More than half of the women in a recently published survey reported that near the end of their pregnancies, they took it upon themselves to try to induce labor, mostly by walking, having sex, eating spicy food or stimulating their nipples.
Of the 201 women who responded to the survey at a Midwestern hospital, 102, or 50.7 percent, used these or other unprescribed methods to try to bring on labor. Other techniques they tried included exercise, laxative use, acupuncture, masturbation and herbal supplementation.
Women who tried these techniques tended to be younger, having their first baby and pregnant beyond 39 weeks.
Most women reported that their family and friends were the most common sources of information about the potential for such methods to induce labor. Fewer than half of the women who used these methods talked about it with a doctor.
Even though most of their efforts were unlikely to cause harm, the lead researcher says clinicians should probably be aware that their patients might be trying to take labor matters into their own hands.
He also said that though the exact mechanism of labor initiation remains unknown, it appears that the process begins when certain hormones are produced by the fetus.
"So despite all of these women trying to go into labor and end their pregnancies, it winds up mostly being something moms have no control over," said Jonathan Schaffir, associate professor of obstetrics and gynecology at Ohio State University and lead author of the study.
"Obstetricians and midwives may want to offer some additional reassurance to make patients feel like they don't need to pursue these other techniques."
The study is published in the June issue of the journal Birth.
The researchers distributed questionnaires over a four-month period in 2008 to women who were still hospitalized after giving birth. Eligible respondents were women over 18 years old who had completed at least 37 weeks of pregnancy and had healthy babies that did not require intensive care.
Schaffir drew on a study he published almost a decade ago in which he collected a variety of methods that women believed might be successful at inducing labor. Ten of the 11 methods he asked women about in this current study were among those reported in the previous survey.
Methods listed in the questionnaire included walking, exercise, sexual intercourse, nipple stimulation, masturbation, use of laxatives, use of enemas, ingestion of spicy food, ingestion of herbal preparations, acupuncture and starvation.
The researchers asked the women to report which of these methods, if any, they had tried during the seven days before giving birth -- with the express purpose of trying to trigger labor.
The survey also collected general demographic data and asked the women where they learned about these methods and whether they had discussed the techniques with a doctor.
Nearly half of the women -- a total of 99 -- did not use any unprescribed methods to initiate labor.
Among the 102 who did, 87 tried walking, 46 reported engaging in sexual intercourse, 22 ate spicy food and 15 performed nipple stimulation. Some women tried more than one method.
Starvation and enemas were not used at all among these women. Four women exercised, five used a laxative, two received acupuncture, one tried masturbation and one reported taking an herbal supplement.
Schaffir does not raise these issues with his patients, but he said that patients often bring up their ideas in conversations with him. Among the theories he has heard or read about in existing literature on the subject: Sex can ripen the cervix or lead to uterine contractions. Spicy food and laxatives create intestinal activity that could give the uterus a nudge. Starvation works by making a hungry baby escape the womb in search of food.

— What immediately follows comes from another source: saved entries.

-- ==== Sys2Proof/Tests/Slice0.lean ====
section
/-! SUPPORT. The author's tests: ill-formed terms refused, written words decoded, single steps checked against the worked
values of spec/95_test_vectors.md, and for each statement with hypotheses a state that meets them. -/

namespace Sys2Proof.Tests

set_option Elab.async false

open Sys2Proof.Machine Sys2Proof.Safety

/-! ## The smoke test of WellFormed: one ill-formed term for each check -/

theorem test_illFormed :
    (Instr.ca 0 0).wellFormed = false ∧ (Instr.aChanAddr 1 0).wellFormed = false ∧
      (Instr.aChanErr 1 0).wellFormed = false ∧ (Instr.smTestSet 0o40).wellFormed = false ∧
      (Instr.smClear 0o40).wellFormed = false ∧ (Instr.smSet 0o77).wellFormed = false ∧
      (Instr.sSignOf2 1 0).wellFormed = false ∧ (Instr.sToggleSign2 1 0).wellFormed = false ∧
      (Instr.sXnorSign2 1 0).wellFormed = false ∧ (Instr.sSetSign2 1 0).wellFormed = false := by
  decide

theorem test_wellFormed_boundary :
    (Instr.ca 0 1).wellFormed = true ∧ (Instr.ca 1 0).wellFormed = true ∧ (Instr.aChanAddr 1 7).wellFormed = true ∧
      (Instr.smTestSet 0o37).wellFormed = true ∧ (Instr.sSignOf2 1 1).wellFormed = true := by
  decide

/-! ## Decoding: the pattern of each row, in octal, with i, j, k = 1, 2, 3, h = 2, m = 0xABCD, exp = 0x12345678

A spelling's word decodes to the instruction it spells. -/

theorem test_decode_00 :
    decodeTableWord 16 0o000000 = some .err ∧
      decodeTableWord 16 0o001023 = some (.ca 2 3) ∧
      decodeTableWord 16 0o001000 = some .pass ∧
      decodeTableWord 16 0o001123 = some (.cl 2 3) ∧
      decodeTableWord 16 0o001220 = some (.ci 2) ∧
      decodeTableWord 16 0o001221 = some (.mc 2) ∧
      decodeTableWord 16 0o001320 = some (.xa 2) ∧
      decodeTableWord 16 0o001420 = some (.rt 2) ∧
      decodeTableWord 16 0o001421 = some (.sip 2) ∧
      decodeTableWord 16 0o001402 = some .cipi ∧
      decodeTableWord 16 0o001423 = some (.cln 2) ∧
      decodeTableWord 16 0o001424 = some (.pci 2) ∧
      decodeTableWord 16 0o001405 = some .cci ∧
      decodeTableWord 16 0o001406 = some .eci ∧
      decodeTableWord 16 0o001407 = some .dci ∧
      decodeTableWord 16 0o001520 = some (.selectPerf 2) ∧
      decodeTableWord 16 0o001501 = some .disablePortA ∧
      decodeTableWord 16 0o001511 = some .disablePortB ∧
      decodeTableWord 16 0o001521 = some .disablePortD ∧
      decodeTableWord 16 0o001541 = some .swapCheckBytes ∧
      decodeTableWord 16 0o001551 = some .replaceCheckBits ∧
      decodeTableWord 16 0o001621 = some (.ivc 2) ∧
      decodeTableWord 16 0o002003 = some (.setVl 3) ∧
      decodeTableWord 16 0o002100 = some .efi ∧
      decodeTableWord 16 0o002200 = some .dfi ∧
      decodeTableWord 16 0o002300 = some .eri ∧
      decodeTableWord 16 0o002400 = some .dri ∧
      decodeTableWord 16 0o002500 = some .dbm ∧
      decodeTableWord 16 0o002600 = some .ebm ∧
      decodeTableWord 16 0o002700 = some .cmr ∧
      decodeTableWord 16 0o003020 = some (.setVm 2) ∧
      decodeTableWord 16 0o003423 = some (.smTestSet 0o23) ∧
      decodeTableWord 16 0o003623 = some (.smClear 0o23) ∧
      decodeTableWord 16 0o003723 = some (.smSet 0o23) ∧
      decodeTableWord 16 0o004000 = some .ex ∧
      decodeTableWord 16 0o005023 = some (.jumpB 0o23) ∧
      decodeTableWord 32 (0o006123 + 0xABCD * 2 ^ 16) = some (.jump 0x53ABCD) ∧
      decodeTableWord 32 (0o007123 + 0xABCD * 2 ^ 16) = some (.returnJump 0x53ABCD) := by
  decide +kernel

theorem test_decode_01 :
    decodeTableWord 32 (0o010123 + 0xABCD * 2 ^ 16) = some (.jaz 0x53ABCD) ∧
      decodeTableWord 32 (0o011123 + 0xABCD * 2 ^ 16) = some (.jan 0x53ABCD) ∧
      decodeTableWord 32 (0o012123 + 0xABCD * 2 ^ 16) = some (.jap 0x53ABCD) ∧
      decodeTableWord 32 (0o013123 + 0xABCD * 2 ^ 16) = some (.jam 0x53ABCD) ∧
      decodeTableWord 32 (0o014123 + 0xABCD * 2 ^ 16) = some (.jsz 0x53ABCD) ∧
      decodeTableWord 32 (0o015123 + 0xABCD * 2 ^ 16) = some (.jsn 0x53ABCD) ∧
      decodeTableWord 32 (0o016123 + 0xABCD * 2 ^ 16) = some (.jsp 0x53ABCD) ∧
      decodeTableWord 32 (0o017123 + 0xABCD * 2 ^ 16) = some (.jsm 0x53ABCD) := by
  decide +kernel

theorem test_decode_02 :
    decodeTableWord 48 (0o020100 + 0x5678 * 2 ^ 16 + 0x1234 * 2 ^ 32) = some (.aExp 1 0x12345678) ∧
      decodeTableWord 48 (0o021100 + 0x5678 * 2 ^ 16 + 0x1234 * 2 ^ 32) = some (.aExpNot 1 0x12345678) ∧
      decodeTableWord 16 0o022123 = some (.aShort 1 0o23) ∧
      decodeTableWord 16 0o023120 = some (.aFromS 1 2) ∧
      decodeTableWord 16 0o023101 = some (.aFromVl 1) ∧
      decodeTableWord 16 0o024123 = some (.aFromB 1 0o23) ∧
      decodeTableWord 16 0o025123 = some (.bFromA 1 0o23) ∧
      decodeTableWord 16 0o026120 = some (.aPop 1 2) ∧
      decodeTableWord 16 0o026121 = some (.aParity 1 2) ∧
      decodeTableWord 16 0o026127 = some (.aFromSb 1 2) ∧
      decodeTableWord 16 0o027120 = some (.aLzc 1 2) ∧
      decodeTableWord 16 0o027127 = some (.sbFromA 1 2) := by
  decide +kernel

theorem test_decode_03 :
    decodeTableWord 16 0o030123 = some (.aAdd 1 2 3) ∧
      decodeTableWord 16 0o031123 = some (.aSub 1 2 3) ∧
      decodeTableWord 16 0o032123 = some (.aMul 1 2 3) ∧
      decodeTableWord 16 0o033100 = some (.aChanInt 1) ∧
      decodeTableWord 16 0o033120 = some (.aChanAddr 1 2) ∧
      decodeTableWord 16 0o033121 = some (.aChanErr 1 2) ∧
      decodeTableWord 16 0o034123 = some (.loadB 1 0o23) ∧
      decodeTableWord 16 0o035123 = some (.storeB 1 0o23) ∧
      decodeTableWord 16 0o036123 = some (.loadT 1 0o23) ∧
      decodeTableWord 16 0o037123 = some (.storeT 1 0o23) := by
  decide +kernel

theorem test_decode_04 :
    decodeTableWord 48 (0o040100 + 0x5678 * 2 ^ 16 + 0x1234 * 2 ^ 32) = some (.sExp 1 0x12345678) ∧
      decodeTableWord 48 (0o041100 + 0x5678 * 2 ^ 16 + 0x1234 * 2 ^ 32) = some (.sExpNot 1 0x12345678) ∧
      decodeTableWord 16 0o042123 = some (.sMaskRight 1 0o23) ∧
      decodeTableWord 16 0o043123 = some (.sMaskLeft 1 0o23) ∧
      decodeTableWord 16 0o044123 = some (.sAnd 1 2 3) ∧
      decodeTableWord 16 0o045123 = some (.sAndNot 1 2 3) ∧
      decodeTableWord 16 0o046123 = some (.sXor 1 2 3) ∧
      decodeTableWord 16 0o047123 = some (.sXnor 1 2 3) := by
  decide +kernel

theorem test_decode_05 :
    decodeTableWord 16 0o050123 = some (.sMerge 1 2 3) ∧
      decodeTableWord 16 0o051123 = some (.sOr 1 2 3) ∧
      decodeTableWord 16 0o052123 = some (.s0ShiftLeft 1 0o23) ∧
      decodeTableWord 16 0o053123 = some (.s0ShiftRight 1 0o23) ∧
      decodeTableWord 16 0o054123 = some (.sShiftLeft 1 0o23) ∧
      decodeTableWord 16 0o055123 = some (.sShiftRight 1 0o23) ∧
      decodeTableWord 16 0o056123 = some (.sDoubleLeft 1 2 3) ∧
      decodeTableWord 16 0o057123 = some (.sDoubleRight 1 2 3) := by
  decide +kernel

theorem test_decode_06 :
    decodeTableWord 16 0o060123 = some (.sAdd 1 2 3) ∧
      decodeTableWord 16 0o061123 = some (.sSub 1 2 3) ∧
      decodeTableWord 16 0o062123 = some (.sFadd 1 2 3) ∧
      decodeTableWord 16 0o063123 = some (.sFsub 1 2 3) ∧
      decodeTableWord 16 0o064123 = some (.sFmul 1 2 3) ∧
      decodeTableWord 16 0o065123 = some (.sFmulH 1 2 3) ∧
      decodeTableWord 16 0o066123 = some (.sFmulR 1 2 3) ∧
      decodeTableWord 16 0o067123 = some (.sRecipIter 1 2 3) := by
  decide +kernel
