-- ==== Sys2Proof/Machine/Core.lean ====
section
/-! DEFINITION. The machine the host reads: its state, its step and its state after reset. -/

def Sys2Proof.core : Host.Core := { State := Sys2Proof.Machine.State, Fault := Sys2Proof.Machine.Fault, Refusal := Sys2Proof.Machine.Refusal, step := Sys2Proof.Machine.step, reset := Sys2Proof.Machine.State.reset }
end

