-- ==== Sys2Proof/Certificates/Slice0/Obligations.lean ====
section
/-!
DEFINITION. The statements for the provers. `b` is throughout the state a command begins in: `begin dt s`, the state
before it with its time passed and nothing driven (log 1, log 6). An equation `exec c s = .next {b with …}` says what the
command changes and that it changes nothing else.
-/

open Sys2Proof Sys2Proof.Machine

/-! ### The queue of commands and power-up -/

/-- A step carries out the command at the front of the queue, on the state with the queue's rest. -/
def Obligations.StepRunsFrontCommand : Prop :=
  ∀ (c : Instr) (rest : List Instr) (s : State),
    step { s with pending := c :: rest } = exec c { s with pending := rest }

/-- POWER_UP, from any state: what each block holds afterwards (R201 and the rules it names). The straps and the drive's
levels are the operands. That the queue of commands stays is the model's choice (log 29). -/
def Obligations.PowerUpValues : Prop :=
  ∀ (w : WordWidth) (n : SectorWords) (off : Fin 4) (rate : Nat) (rd oc pe fl pr : Bool) (s : State),
    ∃ t, exec (.powerUp w n off rate rd oc pe fl pr) s = .next t ∧
      t.straps = ⟨w, n, off, rate⟩ ∧ t.drv.lines = ⟨rd, oc, pe, fl, pr⟩ ∧ t.clock = 0 ∧ t.pending = s.pending ∧
      t.svc.mode = .passive ∧ t.svc.geometry = none ∧ t.svc.params = ⟨400, 200, 600, 0, 0⟩ ∧
      t.svc.heldResponse = frameField t.straps [0x3AC, 0, 10] ∧
      t.ctl.cyl = 0 ∧ t.ctl.head = 0 ∧ t.ctl.strobe = .nominal ∧ t.ctl.offset = .centre ∧
      t.ctl.shownOnCylinder = false ∧ t.ctl.shownPositionError = false ∧ t.ctl.shownFault = false ∧
      t.ctl.settleDue = none ∧ t.ctl.op = none ∧ t.ctl.recentOrders = [] ∧ t.ctl.withhold = none ∧
      t.ctl.report = none ∧ t.ctl.servedRate = none ∧
      t.map.entries = [] ∧ t.map.store = [] ∧ t.map.claim = none ∧ t.map.staging = none ∧
      freeEntries t = 1024 ∧ freeSlots t = 1024 ∧
      t.seq.queue = [] ∧ t.seq.copies = [] ∧ t.seq.lastVote = none ∧ t.seq.workingRung = none ∧
      t.eng.inFlight = none ∧ t.eng.waiting = none ∧
      (∀ k < 8, (ladderOf t k).m = 2 ∧ (ladderOf t k).l = 6 ∧ (ladderOf t k).budget = 40) ∧
      (ladderOf t 0).rungs =
        [{ strobe := .nominal, offset := .centre, reads := 3,
           restoreFirst := false, resetCopies := false, voteAfter := true, onFailure := .cont },
         { strobe := .early, offset := .centre, reads := 2,
           restoreFirst := false, resetCopies := false, voteAfter := true, onFailure := .cont },
         { strobe := .late, offset := .centre, reads := 2,
           restoreFirst := false, resetCopies := false, voteAfter := true, onFailure := .cont },
         { strobe := .nominal, offset := .outward, reads := 2,
           restoreFirst := false, resetCopies := true, voteAfter := true, onFailure := .cont },
         { strobe := .nominal, offset := .inward, reads := 2,
           restoreFirst := false, resetCopies := true, voteAfter := true, onFailure := .cont },
         { strobe := .nominal, offset := .centre, reads := 3,
           restoreFirst := true, resetCopies := true, voteAfter := true, onFailure := .stop }] ∧
      (∀ k, 1 ≤ k → k < 8 → (ladderOf t k).rungs = []) ∧ t.tables.zones = List.replicate 16 none ∧
      t.drv.record = ⟨none, none, none, none⟩ ∧ t.drv.condition = .lost ∧ t.drv.period = none ∧
      t.drv.lastIndex = none ∧ t.drv.lastRelayed = none ∧ t.drv.indexCount = 0 ∧
      t.drv.genNext = some 25000 ∧ t.drv.genPeriod = 25000 ∧
      t.drv.holder = .nobody ∧ t.drv.step = none ∧ t.drv.travel = none ∧ t.drv.episode = none ∧
      t.drv.quietDue = none ∧ t.drv.capture = none ∧ t.drv.work = 0 ∧ t.drv.idle = 0 ∧ t.drv.resting = false ∧
      t.sweep.state = .idle ∧ t.sweep.base = 0 ∧ t.sweep.limit = 0 ∧ t.sweep.next = 0 ∧ t.sweep.stop = 0 ∧
      t.sweep.cause = none ∧ t.sweep.refusalMet = false ∧
      t.sweep.tracksRead = 0 ∧ t.sweep.tracksSkipped = 0 ∧ t.sweep.failuresFound = 0 ∧
      t.heads = List.replicate 16
        { score := 100, threshold := 40, worn := false, cleanReads := 0, recoveries := 0, losses := 0 } ∧
      t.log = { positions := List.replicate 8 none, index := 0, held := 0, lifetime := 0 }

/-- The invariants of the statements below hold right after reset. -/
def Obligations.ResetMeetsInvariants : Prop :=
  LogOk State.reset.log ∧ HeadsOk State.reset ∧ MapOk State.reset ∧ QueueOk State.reset ∧ JobsMatch State.reset ∧
    RoomOk State.reset ∧ ClaimOk State.reset ∧ OperationOk State.reset ∧
    ListsOk State.reset ∧ NoWriteUnderWay State.reset ∧ Store.wf State.reset.map.store = true

/-! ### The check, the packed image and the vote -/

/-- R8, whole: how the folded sum is formed, when it is 0, its range, its remainder, that the order does not matter, and
that the plain sum alone fixes it. -/
def Obligations.FoldedSumRule : Prop :=
  ∀ (b : Nat) (ws : List Nat), 0 < b → (∀ w ∈ ws, w < 2 ^ b) →
    foldedSum b [] = 0 ∧
    (∀ w < 2 ^ b, foldedSum b (ws ++ [w]) =
      if foldedSum b ws + w ≥ 2 ^ b then foldedSum b ws + w - 2 ^ b + 1 else foldedSum b ws + w) ∧
    foldedSum b ws ≤ 2 ^ b - 1 ∧
    (foldedSum b ws = 0 ↔ ∀ w ∈ ws, w = 0) ∧
    foldedSum b ws % (2 ^ b - 1) = ws.sum % (2 ^ b - 1) ∧
    (∀ vs : List Nat, vs.Perm ws → foldedSum b vs = foldedSum b ws) ∧
    (∀ vs : List Nat, (∀ v ∈ vs, v < 2 ^ b) → vs.sum = ws.sum → foldedSum b vs = foldedSum b ws)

Some research has suggested that castor oil as a laxative might indeed help labor start more quickly, but it has drawbacks, including diarrhea and the risk of dehydration for the mother, and increased potential for fetal bowel movements as well.
The one method known to produce a physiological effect related to labor is nipple stimulation, Schaffir noted. This leads to the release of the hormone oxytocin, which can cause uterine contractions.
"These contractions can be hard to control, and there's some potential downside in causing too many contractions," Schaffir said. "It's just not something I recommend because there is no established safe protocol."
The average age of the women trying unprescribed methods was 27.3 years, compared to 30.1 years of age among women who let nature take its course. The study population was mostly white (62.2 percent) or African American (22.9 percent), and no difference in whether the women tried these techniques could be attributed to their race. In general, country of origin and education levels were similar in both groups of women.
Survey respondents reported that their sources of information about trying to trigger labor came from family (41 women), friends (37), physicians (26), the Internet (11), other media (nine) or nurses (six). Forty-six of the women who used one of these methods -- fewer than half -- told their physicians that they had tried to induce labor on their own.
"Regardless of whether these techniques are harmful or indicated, I think it's good for caretakers to know that their patients are trying to do things to make their pregnancy end sooner," Schaffir said.
Schaffir conducted the research with co-authors Zaid Chaudhry, an Ohio State medical student, and Jane Fischer, a staff nurse at Ohio State's Medical Center.